Lekka bryza od morza skłębiła mgłę, która zgęstniała niczym mleko zmieniające się w masło. Nim Janice dotarła do celu, wiatr nasilił się, a przybrzeżne fale uderzały mocniej w sztuczny falochron ze skał, wyrzucając w górę fontanny wody.
Ktoś stał na tej ścianie z głazów o wysokości dwudziestu stóp i obserwował kobietę. Janice spojrzała w górę w chwili, gdy mgła przesunęła się i księżyc oświetlił sylwetkę.
Teraz opanował ją strach.
Choć nieznajomy znajdował się dokładnie naprzeciwko, nie dostrzegła pogrążonej w mroku twarzy. Wydawał się wysoki, miał dobrze ponad sześć stóp wzrostu, ale mogła mylić się. Widziała tylko jego oczy, które napawały ją strachem. Płonęły słabym bursztynowym blaskiem, jak ślepia zwierzęcia w świetle samochodowych reflektorów.
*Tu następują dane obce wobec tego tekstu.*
theorem execCalStoreDone_storing (same : Bool) (l : Option CalCopy) {i : Nat} (hi : s.cal.storing = some i) :
    Answers (execCalStoreDone same l s) fun t => t.get CAL_STAT_BUSY = 0 ∧
      t.get CAL_STAT_RESULT = (if same then 0 else 7) ∧ t.cal = { s.cal with
        storing := none
        copies := s.cal.copies.set i (if same then some s.storedCopy else l) } := by
  rw [execCalStoreDone]
  refine Answers.run hs ?_
  rw [hi]
  refine ⟨?_, ?_, rfl⟩
  · rw [State.get_set_other _ CAL_STAT_RESULT CAL_STAT_BUSY _ (by decide) (by decide)]
    exact State.get_set_fits _ CAL_STAT_BUSY 0 (by decide) (by decide)
  · refine State.get_set_fits _ CAL_STAT_RESULT _ (by decide) ?_
    cases same <;> decide

/-! ### The end of a session (R490 to R492) -/

theorem execCalClusterClosed_empty {x : Session} (hx : s.cal.session = some x) (hclosing : x.closing = true)
    (hcells : s.cellsOn x.cluster = false) : Answers (execCalClusterClosed s) fun t =>
      t.cal.session = some { x with closing := false } ∧ t.get CAL_STAT_CLOSING = 0 := by
  rw [execCalClusterClosed]
  refine Answers.run hs ?_
  simp only [hx, hclosing, hcells, Bool.not_false, Bool.and_self, if_true]
  exact ⟨rfl, State.get_set_fits _ CAL_STAT_CLOSING 0 (by decide) (by decide)⟩

end

/-- A session that has ended: its RESULT stands, and none runs. -/
theorem State.calEnd_fields (s : State) {r : Nat} (hr : r < 16) : (s.calEnd r).get CAL_STAT_RESULT = r ∧
    (s.calEnd r).get CAL_STAT_BUSY = 0 ∧ (s.calEnd r).cal = { s.cal with session := none } := by
  refine ⟨State.get_set_fits _ CAL_STAT_RESULT r (by decide) hr, ?_, rfl⟩
  rw [State.calEnd, State.get_set_other _ CAL_STAT_RESULT CAL_STAT_BUSY _ (by decide) (by decide),
    State.get_set_other _ CAL_STAT_CLOSING CAL_STAT_BUSY _ (by decide) (by decide)]
  exact State.get_set_fits _ CAL_STAT_BUSY 0 (by decide) (by decide)

/-- A session of KIND 1 or 2 has closed no cluster. -/
theorem State.calReopen_of_lt (s : State) {x : Session} (hx : x.kind < 3) : s.calReopen x = s := by
  rw [State.calReopen, decide_eq_false (Nat.not_le.mpr hx)]
  simp only [Bool.false_and, Bool.false_eq_true, if_false]

theorem State.calFails_of_lt (s : State) {x : Session} (hx : x.kind < 3) (r : Nat) : s.calFails x r = s.calEnd r :=
  State.calReopen_of_lt _ hx

/-- A session that staged nothing and closed no cluster ends well: it counts. -/
theorem State.calOk_nil (s : State) {x : Session} (hx : x.kind < 3) :
    s.calOk x [] = (s.calEnd 0).count CAL_SESSIONS_COUNT := by
  rw [State.calOk, State.calReopen_of_lt _ hx]
  exact ite_self _

section
variable {s : State} (hs : s.live = true) {x : Session} (hx : s.cal.session = some x) (hopen : x.closing = false)
include hs hx hopen

section
variable (hkind : x.kind = 2)
include hkind

theorem execCalSessionEnd_refdacNone : execCalSessionEnd (.refdac none) s = .next (s.calEnd 1) := by
  rw [execCalSessionEnd, s.run_live _ hs, hx]
  simp only [hopen, Bool.false_eq_true, if_false, hkind]
  rw [State.calFails_of_lt s (by omega)]

theorem execCalSessionEnd_refdacFar (v : BitVec 32) (hv : 200 < v.toInt.natAbs) :
    execCalSessionEnd (.refdac (some v)) s = .next (s.calEnd 2) := by
  rw [execCalSessionEnd, s.run_live _ hs, hx]
  simp only [hopen, Bool.false_eq_true, if_false, hkind, hv, if_true]
  rw [State.calFails_of_lt s (by omega)]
To spojrzenie porażało ją. Postać majacząca nieruchomo w mroku, na kamiennej ścianie obok strzelającego w górę strumienia wody, mogłaby uchodzić za posąg bożka z dwoma błyszczącymi klejnotami w miejsce oczu, wyrzeźbiony przed wiekami przez wyznawców demonicznego kultu. Janice chciała uciec, ale nie mogła ruszyć się. Czuła się jak przykuta do piachu, w objęciach paraliżującego strachu, który wcześniej przeżywała tylko w koszmarnych snach.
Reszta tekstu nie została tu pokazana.